También innecesario. ¿Para que vas a compilar dos versiones de kde una tras otra? Si quieres 3.5.8, desenmascárala e instálala directamente.

 *Quote:*   

> 
> 
> Caso 4:
> 
> Instalo todas las dependencias que no quiero en testing (automake, x11, etc), desenmascaro kdebase-meta y luego lo instalo..
> ...

 

Depende. A veces un paquete requiere una versión concreta (o mayor o igual, o menor o igual, etc etc) que una versión dada. También, si usas -D al emerger (recomendado) portage calculará también los updates para las dependencias y los instalará. De todas formas esto tampoco tiene sentido. Tu error está en que asumes que al desenmascarar kdebase-meta y los paquetes de kde, también se van a desenmascarar sus dependencias a inestable, lo cual no es cierto. Desenmascarar un paquete jamás desenmascara automáticamente a ningún otro, por mucha dependencia que sea.

 *Quote:*   

> Caso 5:
> 
> Golpear mi cabeza contra la pared y tomarme 4 aspirinas.
> 
> 

 

Dependiendo de lo que hicieras ayer (sábado noche, ya se sabe) eso puede traer resultados imprevisibles   :Twisted Evil: 

Si tienes alguna duda o algo simplemente pregunta. Saludos  :Smile: 

----------

## sirope

Gracias por la respuesta..

Bien, entonces la mejor opcion sera el caso 5. 

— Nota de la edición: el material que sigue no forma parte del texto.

-- ==== Sys2Proof/Laws/Native.lean ====
section
/-! SUPPORT. The integer square root (spec/45_transcendental.md R278), the choice inside an interval, and the bounds of e^v
behind `EXP_FN` and `LOG_FN` (R276, R277). -/

namespace Sys2Proof.Machine

/-! ### Integer square root -/

theorem isqrtLoop_spec (n : Nat) : ∀ i r, r * r ≤ n → n < (r + 2 ^ i) * (r + 2 ^ i) →
    isqrtLoop n i r * isqrtLoop n i r ≤ n ∧ n < (isqrtLoop n i r + 1) * (isqrtLoop n i r + 1)
  | 0, r, hl, hu => by simpa [isqrtLoop] using ⟨hl, hu⟩
  | i + 1, r, hl, hu => by
    unfold isqrtLoop
    have h2 : r + 2 ^ (i + 1) = r + 2 ^ i + 2 ^ i := by rw [pow_succ]; omega
    split
    · exact isqrtLoop_spec n i _ ‹_› (h2 ▸ hu)
    · exact isqrtLoop_spec n i _ hl (by omega)

/-- R278: `R*R ≤ X < (R+1)*(R+1)`. -/
theorem isqrt_spec (n : Nat) : isqrt n * isqrt n ≤ n ∧ n < (isqrt n + 1) * (isqrt n + 1) := by
  apply isqrtLoop_spec n _ 0 (Nat.zero_le _)
  have h := Nat.lt_log2_self (n := n)
  rw [Nat.zero_add, ← pow_add]
  exact h.trans_le (Nat.pow_le_pow_right (by decide) (by omega))

/-! ### The choice inside an interval -/

theorem pick_ge (sw : Nat → Nat) (rank lo : Nat) : ∀ n, lo ≤ pick sw rank lo n
  | 0 => le_rfl
  | n + 1 => by
    unfold pick
    split
    · omega
    · exact pick_ge sw rank lo n

theorem pick_le (sw : Nat → Nat) (rank lo : Nat) : ∀ n, pick sw rank lo n ≤ lo + n
  | 0 => le_rfl
  | n + 1 => by
    unfold pick
    split
    · omega
    · exact (pick_le sw rank lo n).trans (by omega)

/-- A key of the interval above the one picked has its switch point above the operand's rank. -/
theorem pick_max (sw : Nat → Nat) (rank lo : Nat) : ∀ n k, pick sw rank lo n < k → k ≤ lo + n → rank < sw k
  | 0, k, h, hk => by simp only [pick] at h; omega
  | n + 1, k, h, hk => by
    unfold pick at h
    split at h
    · omega
    · rcases Nat.lt_or_ge k (lo + n + 1) with hlt | hge
      · exact pick_max sw rank lo n k h (by omega)
      · obtain rfl : k = lo + n + 1 := by omega
        omega

/-- The key picked is the lowest of the interval or one whose switch point the operand has reached. -/
theorem pick_reached (sw : Nat → Nat) (rank lo : Nat) : ∀ n, pick sw rank lo n = lo ∨ sw (pick sw rank lo n) ≤ rank
  | 0 => .inl rfl
  | n + 1 => by
    unfold pick
    split
    · exact .inr ‹_›
    · exact pick_reached sw rank lo n

/-- spec/45_transcendental.md R276 (v), R277 (vi): over intervals whose ends do not decrease, the free choice is monotone. -/
theorem pick_mono (sw : Nat → Nat) {r r' lo lo' n n' : Nat} (hr : r ≤ r') (hlo : lo ≤ lo') (hhi : lo + n ≤ lo' + n') :
    pick sw r lo n ≤ pick sw r' lo' n' := by
  by_contra hlt
  have hgt := Nat.lt_of_not_le hlt
  have hsw := pick_max sw r' lo' n' _ hgt ((pick_le sw r lo n).trans hhi)
  have := pick_ge sw r' lo' n'
  rcases pick_reached sw r lo n with h | h <;> omega

/-- The key picked is one whose switch point the operand has reached, none above it having been reached: it is determined. -/
theorem pick_eq (sw : Nat → Nat) (rank lo n c : Nat) (hlo : lo ≤ c) (hhi : c ≤ lo + n) (hc : sw c ≤ rank)
    (habove : ∀ k, c < k → rank < sw k) : pick sw rank lo n = c := by
  rcases Nat.lt_trichotomy (pick sw rank lo n) c with h | h | h
  · have := pick_max sw rank lo n c h hhi
    omega
  · exact h
  · have := habove _ h
    rcases pick_reached sw rank lo n with hr | hr <;> omega

/-- Whatever the interval, some switch function picks any given key of it. -/
theorem exists_switch (rank lo n c : Nat) (hlo : lo ≤ c) (hhi : c ≤ lo + n) : ∃ sw, pick sw rank lo n = c :=
  ⟨fun k => if k ≤ c then 0 else rank + 1, pick_eq _ rank lo n c hlo hhi (by simp) fun k hk => by
    simp only [if_neg (Nat.not_le.2 hk)]
    omega⟩

/-- Every monotone choice inside the intervals is made by one switch function. -/
theorem exists_switch_of_mono {ι : Type} (p : ι → Prop) (rank lo n f : ι → Nat)
    (hf : ∀ a, p a → lo a ≤ f a ∧ f a ≤ lo a + n a) (mono : ∀ a b, p a → p b → rank a ≤ rank b → f a ≤ f b)
    (bound : Nat) (hb : ∀ a, p a → rank a < bound) :
    ∃ sw, ∀ a, p a → pick sw (rank a) (lo a) (n a) = f a := by
  classical
  refine ⟨fun k => if h : ∃ r a, p a ∧ k ≤ f a ∧ rank a = r then Nat.find h else bound, fun a ha =>
    pick_eq _ _ _ _ _ (hf a ha).1 (hf a ha).2 ?_ fun k hk => ?_⟩
  · have h : ∃ r b, p b ∧ f a ≤ f b ∧ rank b = r := ⟨rank a, a, ha, le_rfl, rfl⟩
    rw [dif_pos h]
    exact Nat.find_min' h ⟨a, ha, le_rfl, rfl⟩
  · split
    case isTrue h =>
      obtain ⟨b, hpb, hkb, hrb⟩ := Nat.find_spec h
      by_contra hle
      have := mono b a hpb ha (by omega)
      omega
    case isFalse h => exact hb a ha

/-! ### Bounds of e^v -/

/-- Each squaring doubles the exponent, and rounding down keeps the bound. -/
theorem squareDown_le_exp : ∀ (k x : Nat) (t : ℝ), (x : ℝ) ≤ 2 ^ 420 * Real.exp t →
    (squareDown k x : ℝ) ≤ 2 ^ 420 * Real.exp (2 ^ k * t)
  | 0, x, t, h => by simpa [squareDown] using h
  | k + 1, x, t, h => by
    have hx : (0 : ℝ) ≤ x := Nat.cast_nonneg x
    have ht : Real.exp (2 * t) = Real.exp t * Real.exp t := by rw [two_mul, Real.exp_add]
    have hstep : (((x * x) >>> 420 : Nat) : ℝ) ≤ 2 ^ 420 * Real.exp (2 * t) := by
      rw [Nat.shiftRight_eq_div_pow]
      have hden : ((2 ^ 420 : Nat) : ℝ) = 2 ^ 420 := Nat.cast_pow 2 420
      refine Nat.cast_div_le.trans ?_
      rw [hden, div_le_iff₀ (by positivity), Nat.cast_mul, ht]
      nlinarith
    have := squareDown_le_exp k _ _ hstep
    rwa [← mul_assoc, ← pow_succ] at this

/-- The value of `mag * 2^-149`, negated where `neg`. -/
noncomputable def signedReal (neg : Bool) (mag : Nat) : ℝ := if neg then -((mag : ℝ) / 2 ^ 149) else (mag : ℝ) / 2 ^ 149

theorem signedReal_not (neg : Bool) (mag : Nat) : signedReal (!neg) mag = -signedReal neg mag := by
  cases neg <;> simp [signedReal]

/-- What the squarings start from. -/
theorem expStart_cast (neg : Bool) (mag : Nat) (h : mag < 2 ^ 156) :
    ((if neg then 2 ^ 420 - mag * 2 ^ 143 else 2 ^ 420 + mag * 2 ^ 143 : Nat) : ℝ) =
      2 ^ 420 * (signedReal neg mag / 2 ^ 128 + 1) := by
  have hsplit : (2 : ℝ) ^ 420 * ((mag : ℝ) / 2 ^ 149 / 2 ^ 128) = (mag : ℝ) * 2 ^ 143 := by
    rw [show (420 : ℕ) = 143 + 149 + 128 from rfl, pow_add, pow_add]
    field_simp
  cases neg
  · simp only [signedReal, Bool.false_eq_true, if_false, Nat.cast_add, Nat.cast_mul, Nat.cast_pow, Nat.cast_ofNat]
    rw [mul_add, hsplit, mul_one, add_comm]
  · have hle : mag * 2 ^ 143 ≤ 2 ^ 420 := (Nat.mul_le_mul_right _ h.le).trans (by
      rw [← pow_add]
      exact Nat.pow_le_pow_right (by decide) (by decide))
    simp only [signedReal, if_true, Nat.cast_sub hle, Nat.cast_mul, Nat.cast_pow, Nat.cast_ofNat]
    rw [mul_add, neg_div, mul_neg, hsplit, mul_one, neg_add_eq_sub]

theorem expLower_le (neg : Bool) (mag : Nat) (h : mag < 2 ^ 156) :
    (expLower neg mag : ℝ) ≤ 2 ^ 420 * Real.exp (signedReal neg mag) := by
  have hv : signedReal neg mag = 2 ^ 128 * (signedReal neg mag / 2 ^ 128) := by
    rw [mul_div_cancel₀]
    positivity
  rw [hv]
  refine squareDown_le_exp 128 _ _ ?_
  rw [expStart_cast neg mag h]
  exact mul_le_mul_of_nonneg_left (Real.add_one_le_exp _) (by positivity)

theorem squareDown_mono : ∀ (k : Nat) {x y : Nat}, x ≤ y → squareDown k x ≤ squareDown k y
  | 0, _, _, h => h
  | k + 1, x, y, h => squareDown_mono k (by
      rw [Nat.shiftRight_eq_div_pow, Nat.shiftRight_eq_div_pow]
      exact Nat.div_le_div_right (Nat.mul_le_mul h h))

/-- The bound is positive down to the operand -128, where it is least. -/
theorem expLower_pos (neg : Bool) (mag : Nat) (h : mag < 2 ^ 156) : 0 < expLower neg mag := by
  have least : 0 < squareDown 128 (2 ^ 420 - 2 ^ 156 * 2 ^ 143) := by decide +kernel
  refine least.trans_le (squareDown_mono 128 ?_)
  have hle := Nat.mul_le_mul_right (2 ^ 143) h.le
  split
  · exact Nat.sub_le_sub_left hle _
  · exact (Nat.sub_le _ _).trans (Nat.le_add_right _ _)

theorem le_expUpper (neg : Bool) (mag : Nat) (h : mag < 2 ^ 156) :
    2 ^ 420 * Real.exp (signedReal neg mag) ≤ (expUpper neg mag : ℝ) := by
  have hpos : (0 : ℝ) < expLower (!neg) mag := by exact_mod_cast expLower_pos (!neg) mag h
  have hlow := expLower_le (!neg) mag h
  rw [signedReal_not, Real.exp_neg] at hlow
  have hexp := Real.exp_pos (signedReal neg mag)
  have hfrac : 2 ^ 420 * Real.exp (signedReal neg mag) ≤ (2 : ℝ) ^ 840 / expLower (!neg) mag := by
    rw [le_div_iff₀ hpos]
    calc 2 ^ 420 * Real.exp (signedReal neg mag) * (expLower (!neg) mag : ℝ)
        ≤ 2 ^ 420 * Real.exp (signedReal neg mag) * (2 ^ 420 * (Real.exp (signedReal neg mag))⁻¹) :=
          mul_le_mul_of_nonneg_left hlow (by positivity)
      _ = 2 ^ 840 := by
          rw [mul_mul_mul_comm, mul_inv_cancel₀ hexp.ne', mul_one, ← pow_add]
  refine hfrac.trans ?_
  have := (Nat.lt_div_mul_add (a := 2 ^ 840) (expLower_pos (!neg) mag h)).le
  rw [div_le_iff₀ hpos, expUpper]
  exact_mod_cast this.trans_eq (Nat.succ_mul _ _).symm

end Sys2Proof.Machine
end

Porque sobre lo que dices del caso 1:

echo “kde-base/kdebase-meta ~x86” >> /etc/portage/package.keywords

emerge -pv kdebase-meta

# Portage trata de instalar tooodas las dependencias en testing, y no solo los paquetes de KDE.

Lo que seria equivalente a hacer:

# ACCEPT_KEYWORDS=~x86 emerge kdebase-meta

-------------- 

Y esto del hilo Como usar Portage correctamente:

 *Quote:*   

> Lo siguiente es un ejemplo de lo que NO DEBE HACERSE
> 
> ACCEPT_KEYWORDS=~x86 emerge algo
> 
> NO HAGÁIS ESTO ya que se seguirá ~x86 para todas las dependencias, y esto podría no ser lo que deseáis. 

 

Saludoss  :Smile: 

----------

## i92guboj

 *sirope wrote:*   

> Gracias por la respuesta..
> 
> Bien, entonces la mejor opcion sera el caso 5. 
> 
> Porque sobre lo que dices del caso 1:
> ...

 

La causa de dicho comportamiento de tu portage tiene que estar en algún sitio. ¿Que dice tu emerge --info?

----------

## sirope

Pense que era algo normal...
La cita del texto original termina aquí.